Does anyone know the max number of spacers I can use with the Easton carbon steerer SLX road fork? I know that you cannot use too many since the steerer is carbon. Thanks!


----------



## ms6073 (Jul 7, 2005)

The answer can be dependent on the stack height/rise of the stem, but the manufactuers have been pushing for a maximum of 4cm spacers to be used with forks with carbon steerers. Practically speaking, anything more than 4cm does bring up the question of whether or not the frame is a good match for the rider.


----------



## CleavesF (Dec 31, 2007)

Does it say there is a limit?

If not, you can put as many of them as you want. Some say to even put a spacer on top of your stem like a 2.5mm but nobody does that either. 

Unless they say you can't do it, you probably can. 

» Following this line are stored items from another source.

-- ==== Sys2Proof/Machine/Ppu.lean ====
section
/-!
DEFINITION. The PPU timing state machine (60_exceptions.md R440 to R449).
-/

namespace Sys2Proof.Machine

/-- `mode(ly, sc)` (R441). -/
def ppuMode (ly sc : Nat) : Nat := if 144 ≤ ly then 1 else if sc ≤ 80 then 2 else if sc ≤ 248 then 3 else 0

/-- The new-scanline event of the line just completed: rendered iff it is a visible line (R444). -/
def newScanlineEvent (s : State) (completed : Nat) : State :=
  if completed < lcdHeight then renderScanline s completed else s

/-- One crossing of the 456-dot boundary (the body of R443's loop). -/
def crossLine (s : State) : State :=
  let completed := s.lcd.ly
  let dots := match s.cfg.lineWrap with
    | .subtract => s.lcd.scanlineCycles - 456
    | .zero => 0
  newScanlineEvent (s.setLcd { scanlineCycles := dots, ly := (s.lcd.ly + 1) % 154 }) completed

/-- R443's loop `while scanline_cycles >= 456`, at most `fuel` times; a crossing takes off at least 456 dots, so
`scanline_cycles / 456` is fuel enough (log 16). -/
def crossLines : Nat → State → State
  | 0, s => s
  | fuel + 1, s => if 456 ≤ s.lcd.scanlineCycles then crossLines fuel (crossLine s) else s

/-- The STAT byte after an advance: bits 2..0 written, bits 7..3 kept (R445). -/
def statByte (old : Byte) (mode : Nat) (coincidence : Bool) : Byte :=
  (old &&& 0xF8#8) ||| (BitVec.ofNat 8 mode ||| (if coincidence then 4#8 else 0#8))

/-- Whether a request of R446, R447 may be made in this advance: always under `level`, at a crossing under `edge` (R448). -/
def requestAllowed (mode : PpuIrqMode) (crossed : Bool) : Bool :=
  match mode with
  | .level => true
  | .edge => crossed

/-- `IF.set(k)` when the condition holds. -/
def requestIf (s : State) (k : Nat) (b : Bool) : State := if b then ifSet s k else s

/-- LY == LYC (R445, R447). -/
def lyMatches (s : State) : Bool := s.lcd.ly == (directRead s s.cfg.io.lyc).toNat

/-- After the crossing: STAT (R445), the VBlank request (R446), the STAT request (R447), the LY mirror (R449). -/
def ppuReport (s : State) (crossed : Bool) : State :=
  let s1 := directWrite s s.cfg.io.stat
    (statByte (directRead s s.cfg.io.stat) (ppuMode s.lcd.ly s.lcd.scanlineCycles) (lyMatches s))
  let allowed := requestAllowed s.cfg.ppuIrqMode crossed
  let s2 := requestIf s1 0 (allowed && (s1.lcd.ly == 144))
  let s3 := requestIf s2 1 (allowed && lyMatches s2)
  directWrite s3 s.cfg.io.ly (BitVec.ofNat 8 s3.lcd.ly)

/-- `ppu_advance(c)` (R440): frozen with LY held at 0 while LCDC[7] = 0 (R442). -/
def ppuAdvance (s : State) (c : Nat) : State :=
  if (directRead s s.cfg.io.lcdc).getLsbD 7 then
    let dots := s.lcd.scanlineCycles + c
    let t := crossLines (dots / 456) (s.setLcd { s.lcd with scanlineCycles := dots })
    ppuReport t (decide (456 ≤ dots))
  else directWrite (s.setLcd { s.lcd with ly := 0 }) s.cfg.io.ly 0

end Sys2Proof.Machine
end

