/-! ### Timer, PPU, renderer, joypad -/

/-- Tier 2. `timer_advance(c)`: the DIV part and the TIMA part, the overflow request, the re-arm clamped at 0, and the frame. -/
def Obligations.TimerAdvance : Prop :=
  ∀ (s : State) (c : Nat), s.cfg.ioOk = true →
    let t := timerAdvance s c
    let io := s.cfg.io
    let period := periodOfTac (directRead s io.tac)
    let div := s.timer.clocksTillDivInc - (c : Int)
    let tima := s.timer.clocksTillTimaInc - (c : Int)
    let on := (directRead s io.tac).toNat / 4 % 2 = 1
    let old := directRead s io.tima
    t.timer.clocksTillDivInc = (if div ≤ 0 then max 0 (div + 256) else div)
    ∧ directRead t io.div = (if div ≤ 0 then directRead s io.div + 1 else directRead s io.div)
    ∧ t.timer.clocksTillTimaInc
      = (if on then if tima ≤ 0 then max 0 (tima + period) else tima else s.timer.clocksTillTimaInc)
    ∧ directRead t io.tima = (if on ∧ tima ≤ 0 then
        if old = 0xFF#8 then if s.cfg.timaReloadFromTma then directRead s io.tma else 0 else old + 1
      else old)
    ∧ directRead t io.ifReg
      = (if on ∧ tima ≤ 0 ∧ old = 0xFF#8 then directRead s io.ifReg ||| 4#8 else directRead s io.ifReg)
    ∧ (∀ a : Word, a ≠ io.div → a ≠ io.tima → a ≠ io.ifReg → directRead t a = directRead s a)
    ∧ (s.setMem t.mem).setTimer t.timer = t

/-- Tier 2. After any timer advance both budgets are at least 0, and a DIV budget of 256 or less stays so. -/
def Obligations.TimerBudgetsStayInRange : Prop :=
  ∀ (s : State) (c : Nat), s.timer.ok → (timerAdvance s c).timer.ok
    ∧ (s.timer.clocksTillDivInc ≤ 256 → (timerAdvance s c).timer.clocksTillDivInc ≤ 256)

/-- Tier 2. `ppu_advance(c)` with the LCD on: the dots and lines crossed, STAT, the VBlank and STAT requests by PPU_IRQ_MODE, the
LY mirror, the visible lines completed rendered and no other, and the frame (R440, R441, R443 to R449). -/
def Obligations.PpuAdvanceWithLcdOn : Prop :=
  ∀ (s : State) (c : Nat), s.cfg.ioOk = true → s.lcd.ok → (directRead s s.cfg.io.lcdc).getLsbD 7 = true →
    let t := ppuAdvance s c
    let io := s.cfg.io
    let n := linesCrossed s c
    let sc := dotsAfter s c
    let ly := (s.lcd.ly + n) % 154
    let mode : Nat := if 144 ≤ ly then 1 else if sc ≤ 80 then 2 else if sc ≤ 248 then 3 else 0
    let same : Bool := decide (ly = (directRead s io.lyc).toNat)
    let ask : Bool := decide (s.cfg.ppuIrqMode = .level) || decide (0 < n)
    t.lcd = { scanlineCycles := sc, ly := ly }
    ∧ directRead t io.stat = (directRead s io.stat &&& 0xF8#8) ||| BitVec.ofNat 8 (mode + (if same then 4 else 0))
    ∧ directRead t io.ly = BitVec.ofNat 8 ly
    ∧ directRead t io.ifReg = directRead s io.ifReg ||| (if ask && decide (ly = 144) then 1#8 else 0#8)
        ||| (if ask && same then 2#8 else 0#8)
    ∧ (∀ a : Word, a ≠ io.stat → a ≠ io.ly → a ≠ io.ifReg → directRead t a = directRead s a)
    ∧ t.framebuffer = (List.range n).foldl (fun fb j =>
        let y := (s.lcd.ly + j) % 154
        if y < 144 then Framebuffer.setLine fb y (lineBytes s y) else fb) s.framebuffer
    ∧ ((s.setMem t.mem).setLcd t.lcd).setFramebuffer t.framebuffer = t

/-- Tier 1. `ppu_advance(c)` with the LCD off: LY is held at 0 in both places and nothing else changes. -/
def Obligations.PpuFrozenWithLcdOff : Prop :=
  ∀ (s : State) (c : Nat), (directRead s s.cfg.io.lcdc).getLsbD 7 = false →
    let t := ppuAdvance s c
    t.lcd = { s.lcd with ly := 0 } ∧ directRead t s.cfg.io.ly = 0
    ∧ (∀ a : Word, a ≠ s.cfg.io.ly → directRead t a = directRead s a) ∧ (s.setMem t.mem).setLcd t.lcd = t

/-- Tier 2. The pixels of a rendered line: pixel (x, y) has the shade of its colour id in all three bytes, the id being that of
the last selected sprite with an opaque pixel there, else the background's; every byte of another line keeps its value (R450 to
R457). -/
def Obligations.RenderedLine : Prop :=
  ∀ (s : State) (y : Nat), y < 144 →
    let fb := (renderScanline s y).framebuffer
    (∀ x k, x < 160 → k < 3 →
      let opaqueIds := ((selectedSprites s y).map (spriteId s x y)).filter (fun id => id != 0)
      framebufferByte fb ((x + y * 160) * 3 + k)
        = shadeLevel s.cfg.shade (opaqueIds.getLastD (backgroundId s x y)))
    ∧ (∀ i, i / 480 ≠ y → framebufferByte fb i = framebufferByte s.framebuffer i)

/-- Tier 1. At most ten sprites are drawn on a line, whatever OAM holds. -/
def Obligations.AtMostTenSpritesOnALine : Prop :=
  ∀ (s : State) (lcdc : Byte) (y : Nat), (spritesOnLine s lcdc y).length ≤ 10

Carbon fiber will EXPLODE!


----------



## cmg (Oct 27, 2004)

from the easton technical section on forks http://www.eastonbike.com/downloadable_files_unprotected/instal_instr/fork_07-EN.pdf

"The spacer stack below the stem must not exceed 50 mm
(Figure 4).
• A carbon steerer tube must extend 7-8 mm above the top of the stem clamp and have a 10 mm spacer installed between the stem and the top cap (Figure 5)."


----------



## MB1 (Jan 27, 2004)

You could easily fit 50 (1mm) spacers in there.


----------



## tyro (May 15, 2005)

Thanks guys! 5 cm is plenty of space for me. I just want to be sure and ride safe with the carbon steerer. I'm usually more of a ti, aluminum, or steel guy. The carbon is a bit of a stretch for me.


----------



## AlexCad5 (Jan 2, 2005)

I could have sworn that 3cm was the max recommended by the instruction manual for my EC90slx. I was looking for it but didn't find it.


----------



## Cruzer2424 (Feb 8, 2005)

*Not in any manuals or anything...*

But I think a lot of guys use 

1.5 x steerer thickness = max spacer height

I've seen more. Meh.


----------



## cmg (Oct 27, 2004)

"Not in any manuals or anything... "

yep, it isn't mention in the installation literature that comes with the fork, only on the web site. The real drag is finding out that placing the stem against the upper bearing cap of the steerer like the pros do isn't recommended. kind of dangererous.


----------



## Bontrager (Feb 7, 2006)

So you HAVE to have a little nubbin on top. Wow..


----------